=== Work instructions ===
In the material below, find the line with "s.items := rfl" and the line with "s.links := rfl", then output those two lines and every line between them, exactly.
^^^^
-- ==== Sys2Proof/Laws/State.lean ====
section
/-! SUPPORT. One lemma for each field of the state that a basic update leaves alone. -/

namespace Sys2Proof.Machine

variable (s : State)

@[simp] theorem put_pending (i j v : Nat) : (s.put i j v).pending = s.pending := rfl
@[simp] theorem put_now (i j v : Nat) : (s.put i j v).now = s.now := rfl
@[simp] theorem put_fresh (i j v : Nat) : (s.put i j v).fresh = s.fresh := rfl
@[simp] theorem put_out (i j v : Nat) : (s.put i j v).out = s.out := rfl
@[simp] theorem put_maq (i j v : Nat) : (s.put i j v).maq = s.maq := rfl
@[simp] theorem put_rewritten (i j v : Nat) : (s.put i j v).rewritten = s.rewritten := rfl
@[simp] theorem put_mem (i j v : Nat) : (s.put i j v).mem = s.mem := rfl
@[simp] theorem put_poison (i j v : Nat) : (s.put i j v).poison = s.poison := rfl
@[simp] theorem put_sync (i j v : Nat) : (s.put i j v).sync = s.sync := rfl
@[simp] theorem put_cores (i j v : Nat) : (s.put i j v).cores = s.cores := rfl
@[simp] theorem put_waits (i j v : Nat) : (s.put i j v).waits = s.waits := rfl
@[simp] theorem put_wakes (i j v : Nat) : (s.put i j v).wakes = s.wakes := rfl
@[simp] theorem put_signals (i j v : Nat) : (s.put i j v).signals = s.signals := rfl
@[simp] theorem put_remoteOverruns (i j v : Nat) : (s.put i j v).remoteOverruns = s.remoteOverruns := rfl
@[simp] theorem put_objLog (i j v : Nat) : (s.put i j v).objLog = s.objLog := rfl
@[simp] theorem put_timeouts (i j v : Nat) : (s.put i j v).timeouts = s.timeouts := rfl
@[simp] theorem put_manual (i j v : Nat) : (s.put i j v).manual = s.manual := rfl
@[simp] theorem put_eventSeq (i j v : Nat) : (s.put i j v).eventSeq = s.eventSeq := rfl
@[simp] theorem put_events (i j v : Nat) : (s.put i j v).events = s.events := rfl
@[simp] theorem put_unacked (i j v : Nat) : (s.put i j v).unacked = s.unacked := rfl
@[simp] theorem put_faults (i j v : Nat) : (s.put i j v).faults = s.faults := rfl
@[simp] theorem put_faultNext (i j v : Nat) : (s.put i j v).faultNext = s.faultNext := rfl
@[simp] theorem put_refusals (i j v : Nat) : (s.put i j v).refusals = s.refusals := rfl
@[simp] theorem put_refusalEvent (i j v : Nat) : (s.put i j v).refusalEvent = s.refusalEvent := rfl
@[simp] theorem put_streams (i j v : Nat) : (s.put i j v).streams = s.streams := rfl
@[simp] theorem put_items (i j v : Nat) : (s.put i j v).items = s.items := rfl
@[simp] theorem put_intake (i j v : Nat) : (s.put i j v).intake = s.intake := rfl
@[simp] theorem put_jobs (i j v : Nat) : (s.put i j v).jobs = s.jobs := rfl
@[simp] theorem put_sessions (i j v : Nat) : (s.put i j v).sessions = s.sessions := rfl
@[simp] theorem put_swap (i j v : Nat) : (s.put i j v).swap = s.swap := rfl
@[simp] theorem put_reformatting (i j v : Nat) : (s.put i j v).reformatting = s.reformatting := rfl
@[simp] theorem put_leftOut (i j v : Nat) : (s.put i j v).leftOut = s.leftOut := rfl
@[simp] theorem put_survivors (i j v : Nat) : (s.put i j v).survivors = s.survivors := rfl
@[simp] theorem put_rowLog (i j v : Nat) : (s.put i j v).rowLog = s.rowLog := rfl
@[simp] theorem put_retired (i j v : Nat) : (s.put i j v).retired = s.retired := rfl
@[simp] theorem put_repair (i j v : Nat) : (s.put i j v).repair = s.repair := rfl
@[simp] theorem put_ops (i j v : Nat) : (s.put i j v).ops = s.ops := rfl
@[simp] theorem put_replays (i j v : Nat) : (s.put i j v).replays = s.replays := rfl
@[simp] theorem put_conns (i j v : Nat) : (s.put i j v).conns = s.conns := rfl
@[simp] theorem put_ports (i j v : Nat) : (s.put i j v).ports = s.ports := rfl
@[simp] theorem put_mgmt (i j v : Nat) : (s.put i j v).mgmt = s.mgmt := rfl
@[simp] theorem put_hubs (i j v : Nat) : (s.put i j v).hubs = s.hubs := rfl
@[simp] theorem put_hubResets (i j v : Nat) : (s.put i j v).hubResets = s.hubResets := rfl
@[simp] theorem put_txns (i j v : Nat) : (s.put i j v).txns = s.txns := rfl
@[simp] theorem put_txnNext (i j v : Nat) : (s.put i j v).txnNext = s.txnNext := rfl
@[simp] theorem put_changes (i j v : Nat) : (s.put i j v).changes = s.changes := rfl
@[simp] theorem put_lockWrite (i j v : Nat) : (s.put i j v).lockWrite = s.lockWrite := rfl
@[simp] theorem put_links (i j v : Nat) : (s.put i j v).links = s.links := rfl
@[simp] theorem put_arrived (i j v : Nat) : (s.put i j v).arrived = s.arrived := rfl
@[simp] theorem put_requests (i j v : Nat) : (s.put i j v).requests = s.requests := rfl
@[simp] theorem put_channels (i j v : Nat) : (s.put i j v).channels = s.channels := rfl
@[simp] theorem put_tiles (i j v : Nat) : (s.put i j v).tiles = s.tiles := rfl
@[simp] theorem put_power (i j v : Nat) : (s.put i j v).power = s.power := rfl
@[simp] theorem put_clocks (i j v : Nat) : (s.put i j v).clocks = s.clocks := rfl
@[simp] theorem put_wear (i j v : Nat) : (s.put i j v).wear = s.wear := rfl
@[simp] theorem put_wearFlash (i j v : Nat) : (s.put i j v).wearFlash = s.wearFlash := rfl
@[simp] theorem put_xcvrs (i j v : Nat) : (s.put i j v).xcvrs = s.xcvrs := rfl
@[simp] theorem put_security (i j v : Nat) : (s.put i j v).security = s.security := rfl
@[simp] theorem put_monitors (i j v : Nat) : (s.put i j v).monitors = s.monitors := rfl
@[simp] theorem put_snapshotAt (i j v : Nat) : (s.put i j v).snapshotAt = s.snapshotAt := rfl
@[simp] theorem put_resetting (i j v : Nat) : (s.put i j v).resetting = s.resetting := rfl
@[simp] theorem put_tests (i j v : Nat) : (s.put i j v).tests = s.tests := rfl
@[simp] theorem put_lostFields (i j v : Nat) : (s.put i j v).lostFields = s.lostFields := rfl
@[simp] theorem put_unmanaged (i j v : Nat) : (s.put i j v).unmanaged = s.unmanaged := rfl
@[simp] theorem put_romMode (i j v : Nat) : (s.put i j v).romMode = s.romMode := rfl
@[simp] theorem put_entering (i j v : Nat) : (s.put i j v).entering = s.entering := rfl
^^^^
=== Response area ===
@[simp] theorem put_items (i j v : Nat) : (s.put i j v).items = s.items := rfl
@[simp] theorem put_intake (i j v : Nat) : (s.put i j v).intake = s.intake := rfl
@[simp] theorem put_jobs (i j v : Nat) : (s.put i j v).jobs = s.jobs := rfl
@[simp] theorem put_sessions (i j v : Nat) : (s.put i j v).sessions = s.sessions := rfl
@[simp] theorem put_swap (i j v : Nat) : (s.put i j v).swap = s.swap := rfl
@[simp] theorem put_reformatting (i j v : Nat) : (s.put i j v).reformatting = s.reformatting := rfl
@[simp] theorem put_leftOut (i j v : Nat) : (s.put i j v).leftOut = s.leftOut := rfl
@[simp] theorem put_survivors (i j v : Nat) : (s.put i j v).survivors = s.survivors := rfl
@[simp] theorem put_rowLog (i j v : Nat) : (s.put i j v).rowLog = s.rowLog := rfl
@[simp] theorem put_retired (i j v : Nat) : (s.put i j v).retired = s.retired := rfl
@[simp] theorem put_repair (i j v : Nat) : (s.put i j v).repair = s.repair := rfl
@[simp] theorem put_ops (i j v : Nat) : (s.put i j v).ops = s.ops := rfl
@[simp] theorem put_replays (i j v : Nat) : (s.put i j v).replays = s.replays := rfl
@[simp] theorem put_conns (i j v : Nat) : (s.put i j v).conns = s.conns := rfl
@[simp] theorem put_ports (i j v : Nat) : (s.put i j v).ports = s.ports := rfl
@[simp] theorem put_mgmt (i j v : Nat) : (s.put i j v).mgmt = s.mgmt := rfl
@[simp] theorem put_hubs (i j v : Nat) : (s.put i j v).hubs = s.hubs := rfl
@[simp] theorem put_hubResets (i j v : Nat) : (s.put i j v).hubResets = s.hubResets := rfl
@[simp] theorem put_txns (i j v : Nat) : (s.put i j v).txns = s.txns := rfl
@[simp] theorem put_txnNext (i j v : Nat) : (s.put i j v).txnNext = s.txnNext := rfl
@[simp] theorem put_changes (i j v : Nat) : (s.put i j v).changes = s.changes := rfl
@[simp] theorem put_lockWrite (i j v : Nat) : (s.put i j v).lockWrite = s.lockWrite := rfl
@[simp] theorem put_links (i j v : Nat) : (s.put i j v).links = s.links := rfl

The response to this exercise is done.